What If

I text back when I hit a stop light, shaking my head that Nat has stooped to Mom’s level.

Don’t they know? I’m a Reed. Anything less than ten minutes early is certifiably late, according to the family handbook. I’ve had twenty-three years of practice, going so far as being born a week ahead of my mother’s due date. If there’s one thing my family can depend on, it’s a Reed being on time. In my case, that’s about the only thing they depend on, except my sister’s text tells me I might not even have that going for me anymore.

I’m already ahead of schedule, having given myself an hour to make a thirty-minute drive. I don’t blame my sister. If she hadn’t sent the text, Mom would have had Jen or Megan do it. Besides, once they see my face, the time of my arrival won’t mean shit. Like I said—they can depend on me to be there, but the state I’m in when I show up is anyone’s guess.

I laugh at the thought of my father’s first glimpse of the swollen, purple skin beneath my right eye. Ouch. I wince, the laughter aggravating the still-developing bruise. I knew the girl was at the bar with someone, but she was a willing participant, which means she used me as much as I used her. Too drunk to truly feel the crack of her boyfriend’s fist against my face, I retaliated only for show, leaving the asshole with a split lip and me with a split knuckle…and my face the picture-perfect image of the would-be mayor’s son. Sometimes it’s nice to feel something other than numb, and this morning I’m definitely feeling something.

I laugh again when my eyes fall to the fading ink on my hand. She still gave me her number.

At the next light I grab the water bottle from my drink holder and down the whole thing along with a few ibuprofen tablets. I may not be able to change the way I look, but I can at least get rid of the hangover and increasing pain. Coffee. I have time for coffee. I flip on my turn signal to head a couple miles off-course, step on the gas, and then just as quickly pause when I see her—a girl on the sidewalk, walking backward, thumb in the air.

Her eyes meet mine, and she smiles. It’s not like she’s the first girl to smile at me, but shit this girl is beautiful. Even with an intersection between us, that much I can tell. Instead of turning, I cross the intersection, flipping on my hazards as I pull over to the curb and open my window.

“Are you…hitchhiking? For real?”

She looks at me, eyes narrowed. “My thumb in the air didn’t give it away?” She takes a step closer. “Is that what the last hitchhiker did to you? If so, I can understand your hesitation. I’m pretty fierce.”

I smirk, followed by another wince. Shit. Her sarcasm doesn’t faze me. But her auburn hair hanging in two long braids, freckles, and pale pink lips, those do. I’m officially fazed. “But you’re in suburban Minneapolis. And it’s damn freezing. Who hitches a ride out here?”

Better yet, who stops for a hitchhiker in the ‘burbs?

When they look like this girl, I sure as hell do.

She steps off the curb and walks right up to my passenger door. Her bravado falters as she struggles to rest her elbows on the window’s frame, my truck taller than she seems to have anticipated.
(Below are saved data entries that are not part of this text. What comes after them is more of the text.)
/-- R131, R132, R404, R457, R497, R498, R154: course faults. CRS_FLT_N low and an alert ask for a follow-up; on a lost
lane its rise returns the course's HICCUP strings. A waiting follow-up reads STATUS_WORD and, for each string
concerned, STATUS_IOUT on its page, counts one course fault and is recorded; the copy of the fault record, an
acknowledgement where its acknowledged bit read 0, and CLEAR_FAULTS end it: it keeps 128 bytes with their state and
is queued in three parts, for the fault log only if that bit read 0. An alert answered with the address of a
populated course asks for its follow-up, any other answer is recorded. Each hour window starts with no parity errors
and no course faults. -/
def Obligations.CourseFaultsAndFollowUps : Prop :=
  ∀ (s : State) (c : Nat), Config.popCourse s.cfg c = true →
    let x := s.course c
    let ask (t : State) : State := t.modCourse c fun x =>
      { x with follow := match x.follow with
        | .idle => .waiting
        | .waiting => .waiting
        | .running _ => .running true }
    (s.blk.st.active = true → exec (.crsFltNFall c) s =
      .next (ask (s.modCourse c fun x => { x with flt := true, fltAt := s.now }))) ∧
    (x.lost = false → exec (.crsFltNRise c) s = .next (s.modCourse c fun x => { x with flt := false })) ∧
    (x.lost = true → exec (.crsFltNRise c) s =
      .next (overAll (s.modCourse c fun x => { x with flt := false })
        ((Config.courseStrings s.cfg c).filter fun i => (s.str i).st == .hiccup) fun s i =>
          s.strTo i .returning fun y => { y with rampAt := if s.runs then some (s.eng.period + 1) else none, rampCmd := false })) ∧
    (∀ w iout, x.follow = .waiting → s.blk.st.serves = true → w < 65536 → exec (.followUp c w iout) s =
      .next ((((s.modCourse c fun x =>
          { x with follow := .running false, status := w, iout := iout
                   sent := (PmbusTxn.statusWord :: iout.flatMap fun p => [.page p.1, .statusIout]).map
                     (0x50 + c % 14, ·) }).countSat
        (Obj.course_fault_count c) 16).countSat (Obj.course_faults_hour c) 8).fire 18 (w % 256) (srcCourse c))) ∧
    (∀ w iout, x.follow ≠ .waiting → exec (.followUp c w iout) s = .next s) ∧
    (∀ b d e, x.follow = .running false → s.blk.st.serves = true → recordGood b = true → bit (b.getD 1 0) 1 = false →
      exec (.courseRecordCopy c b d e) s =
        let t := ((s.modCourse c fun x =>
          { x with record := slice b 0 128, recState := 1, recTmon := s.tmonOf c, follow := .idle
                   sent := x.sent ++ (([0, 1, 2, 3].flatMap fun i => [PmbusTxn.recordSelect i, .recordData]) ++
                     [PmbusTxn.recordAck, PmbusTxn.clearFaults]).map (0x50 + c % 14, ·) }).count (Obj.course_record_copies c)
            32).count (Obj.trig_count 19) 32
        .next (t.enqueue { ty := 19, detail := 0, src := srcCourse c, part := some 0
                           words := some ((List.range 32).map fun k => fieldAt b (4 * k) 4), route := t.routeOf 19 })) ∧
    (∀ k, k < 10 → s.blk.st.active = true →
      exec (.smbusAlert k none) s = .next (s.fire 20 0 (srcSegment k)) ∧
      ∀ a,
        ((Config.courses s.cfg).find? (fun d => segmentOf d == k && 0x50 + d % 14 == a) = some c →
          exec (.smbusAlert k (some a)) s = .next (ask s)) ∧
        ((∀ d ∈ Config.courses s.cfg, segmentOf d = k → 0x50 + d % 14 ≠ a) →
          exec (.smbusAlert k (some a)) s = .next (s.fire 20 0 (srcSegment k)))) ∧
    exec .hourWindow s = .next (overAll (s.modBlk fun b => { b with parityHour := 0 }) (List.range 140) fun s c =>
      s.set (Obj.course_faults_hour c) 0)

/-- R42, R163, R164, R280, R533, R376, R17: while the engine runs, CONTROL_PERIOD is cycle 0 of a period. It notes the
number and the instant of the period, takes the committed groups, the reports, VIN and the activity frames, then
makes the supervisor's latch, tags the period that ended, and pulses ACT_TICK 2 to 4 HMEM_CLK cycles later; the
engine goes on running, so it computes the outputs of the period and adds the power sums, in that order. VIN_SNS of
the period is the mean of its conversions, the sums start again, and set-points that lie in their rails' ranges stay
there. Block time, courses, telemetry, tuning, clocks and waiting commands stay as they are. -/
def Obligations.ControlPeriodComputes : Prop :=
  ∀ s : State,
    (s.engineOn = false → exec .controlPeriod s = .next s) ∧
    (s.engineOn = true →
      let a := s.beginPeriod
      let v := overAll a.latch (Config.regions s.cfg) (State.takeTag · s.eng.zeroAt s.now)
      let w0 : State := { v with
        hints := { v.hints with
          past := [], asking := v.hints.asking.filter v.asks
          entries := v.hints.entries.map fun h => { h with joined := [] } }
        eng := { v.eng with ticks := v.eng.ticks + 1 }
        learn := { v.learn with dueRun := v.learn.perRun, perRun := v.learn.msRun } }
      let w := w0.pulseTick
      let u := w.compute.powerPeriod
      let f := clampN 200 1000 s.clk.hmem
      ∃ t, exec .controlPeriod s = .next t ∧ t = { u with eng := { u.eng with computed := true } } ∧
        a.eng.period = s.eng.period + 1 ∧ a.eng.zeroAt = s.now ∧ a.eng.stall = true ∧
        a.cg = { s.cg with vinSns := s.vinMean, vinSum := 0, vinCnt := 0 } ∧
        t.engineOn = true ∧ t.eng.period = s.eng.period + 1 ∧ t.eng.zeroAt = s.now ∧ t.eng.computed = true ∧
        t.eng.stall = true ∧ s.now + 2000 / f ≤ t.eng.tickAt ∧ t.eng.tickAt ≤ s.now + 4000 / f ∧
        t.hints.past = [] ∧ (s.RailsOk → t.RailsOk) ∧
        State.Frame [.blk, .st, .rails, .regions, .strings, .chans, .eng, .used, .cap, .hints, .learn, .therm, .convs, .cg,
          .dict, .dma, .recd, .regs, .freeK] s t)

/-- R163, R165, R59, R68, R81, R102: the outputs of a period. ENGINE_OUTPUTS writes set-points, needed frets,
references, on-time bases, channel figures and trims together at cycle 400. OUTPUTS_ARRIVAL brings the trims, the
committed G1 and G4 sets and the on-time base to the islands; with no doubt entered or left, every region's
interpolation starts anew from the value reached. -/
def Obligations.OutputsAreWrittenAndArrive : Prop :=
  ∀ s : State,
    (s.engineOn = true → s.eng.computed = true → exec .engineOutputs s = .next { s with
      eng := { s.eng with computed := false, written := true }
      chans := s.chans.map fun c => { c with kffOut := c.kff, cOut := c.c, offOut := c.off }
      rails := s.rails.map fun x => { x with spOut := x.spCalc, needOut := x.needCalc, settled := x.settledCalc }
      regions := s.regions.map fun x =>
        { x with sup := { x.sup with vrPrev := x.sup.vrOut, vrOut := x.sup.vrCalc, tbOut := x.sup.tbCalc } }
      strings := s.strings.map fun x => { x with trimOut := x.trimCalc } }) ∧
    (s.engineOn = false ∨ s.eng.computed = false → exec .engineOutputs s = .next s) ∧
    (s.eng.written = true → s.regions.length = 76 → ∃ t, exec .outputsArrival s = .next t ∧
      t.strings = s.strings.map (fun x => { x with trim := x.trimOut }) ∧ t.used.g1 = s.used.g1e ∧
      t.used.g4 = s.used.g4e ∧ t.eng = { s.eng with written := false } ∧
      (∀ r ∈ Config.regions s.cfg, (t.region r).loop.tonBase = (s.region r).sup.tbOut ∧
        (t.region r).loop.refBase = (s.region r).sup.vrOut ∧ (t.region r).loop.refFrom = (s.region r).loop.vref ∧
        (t.region r).loop.refK = 0) ∧
      State.Frame [.strings, .used, .eng, .regions, .chans, .convs, .recd, .regs] s t) ∧
    (s.eng.written = false → exec .outputsArrival s = .next s)

/-- R186 to R190, R196 to R198, R169: banks and the trim input. SWAP_SAMPLE samples the requests and stalls shadow
writes; BANK_COPY_END ends the stall and lands the stalled writes. A parity error of a bank that is not computing
puts the default coefficients in the active bank, sets its flag and holds the outputs; one in an integrator clears
it. A usable PWM period gives the raw trim; a loss is recorded once, and holds for `trim_hold` before the value
decays. -/
def Obligations.BanksAndTrimInput : Prop :=
  ∀ s : State, s.engineOn = true →
    exec .swapSample s = .next { s with
      eng := { s.eng with stall := true }
      chans := s.chans.map fun c => { c with sampled := c.sampled || c.req, req := false } } ∧
    exec .bankCopyEnd s = .next { s with
      eng := { s.eng with stall := false }
      chans := s.chans.map fun c =>
        let d := if c.copying then
            (if c.actB then { c with bankA := c.bankB } else { c with bankB := c.bankA })
          else c
        c.stalled.foldl Chan.land { d with copying := false, stalled := [] } } ∧
    (∀ ch, Config.popChan s.cfg ch = true → ch < 76 → s.eng.computed = false →
      exec (.bankParityError ch .bank) s =
        .next ((((s.count Obj.parity_error_count 32).modBlk fun b => { b with parityHour := b.parityHour + 1 }).modChan ch
            fun c =>
              let d := if c.actB then { c with bankB := regionBank } else { c with bankA := regionBank }
              { d with flags := c.flags ||| 16, live := c.live ||| 16 }).modChan ch (fun c => { c with hold := true })
          |>.fire 26 0 (srcChan ch))) ∧
    (∀ i, Config.popString s.cfg i = true → exec (.bankParityError (regionOf i) (.share i)) s =
      .next ((((s.count Obj.parity_error_count 32).modBlk fun b => { b with parityHour := b.parityHour + 1 }).modStr i
        fun x => { x with shI := 0, shMet := 0 }).fire 26 1 (srcChan (regionOf i)))) ∧
    (∀ h l, s.used.g6.mode = 1 → 250 ≤ h + l → h + l ≤ 31250 → 5 ≤ h → 5 ≤ l → s.eng.lost = false →
      exec (.trimPwmPeriod h l) s = .next { s with
        eng := { s.eng with
          raw := roundUp (1016 * h : Nat) (h + l) - 512, usable := true, decay := false, pwmTicks := h + l
          pwmAt := s.now } }) ∧
    (∀ h l, s.used.g6.mode = 1 → (h + l < 250 ∨ 31250 < h + l ∨ h < 5 ∨ l < 5) →
      exec (.trimPwmPeriod h l) s = .next s) ∧
    (s.used.g6.mode = 1 → 0 < s.eng.pwmTicks → s.eng.pwmAt + 16 * s.eng.pwmTicks ≤ s.now → s.eng.lost = false →
      exec .trimInputLost s = .next (({ s with
        eng := { s.eng with lost := true, lostAt := s.now, decay := false } } : State).fire 27 0)) ∧
    (s.eng.lost = true → s.eng.lostAt + 1000000 * s.getN Obj.trim_hold ≤ s.now →
      exec .trimHoldExpiry s = .next { s with eng := { s.eng with decay := true } })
I smile but bite back the gesture as she regains her composure.

“It’s thirty-five degrees in November, and I have two miles to go. Are you going to give me a ride or not?”

Her hands, covered in fingerless gloves, tap in anticipation against the door.

“So you’re just going to get in the car with a complete stranger?”

She cocks her head to the side and fixes her gaze on me, then smiles.

“I trust your eyes.”

I arch a brow. Shit. Gotta remember that hurts.

“Probably the most trust a girl has ever given me.” I smirk.

She isn’t fazed. “Bruised or not, you can tell a lot about a person from his eyes. Plus…” She leans in through the window. “It’s warm in here, and I’m still standing outside.”

I glance at the immaculate interior of my Ford Expedition, at the buttons on the center console indicating the warmers for my leather seats. Then I look back and watch her eyes roll. Disdain? Impatience? Probably both.

“Crap,” I say under my breath but not quietly enough.

“Excuse me?” asks this annoyed Pippi Longstocking hitching a two-mile ride. And there’s something in that voice, in her I’ve-got-you-figured-out expression, that should warn me not to mess with her. But I give my judgment the morning off. Hell, I’m pretty sure I gave it extended vacation leave.

“I was just imagining your inner monologue. Can’t believe this asshole is making me wait in the cold while he cranks up his heated seats. Something like that?”

“Something like that.” But I see it; she’s fighting the upturned corners of her mouth.

I unlock the door and reach across to open the passenger side.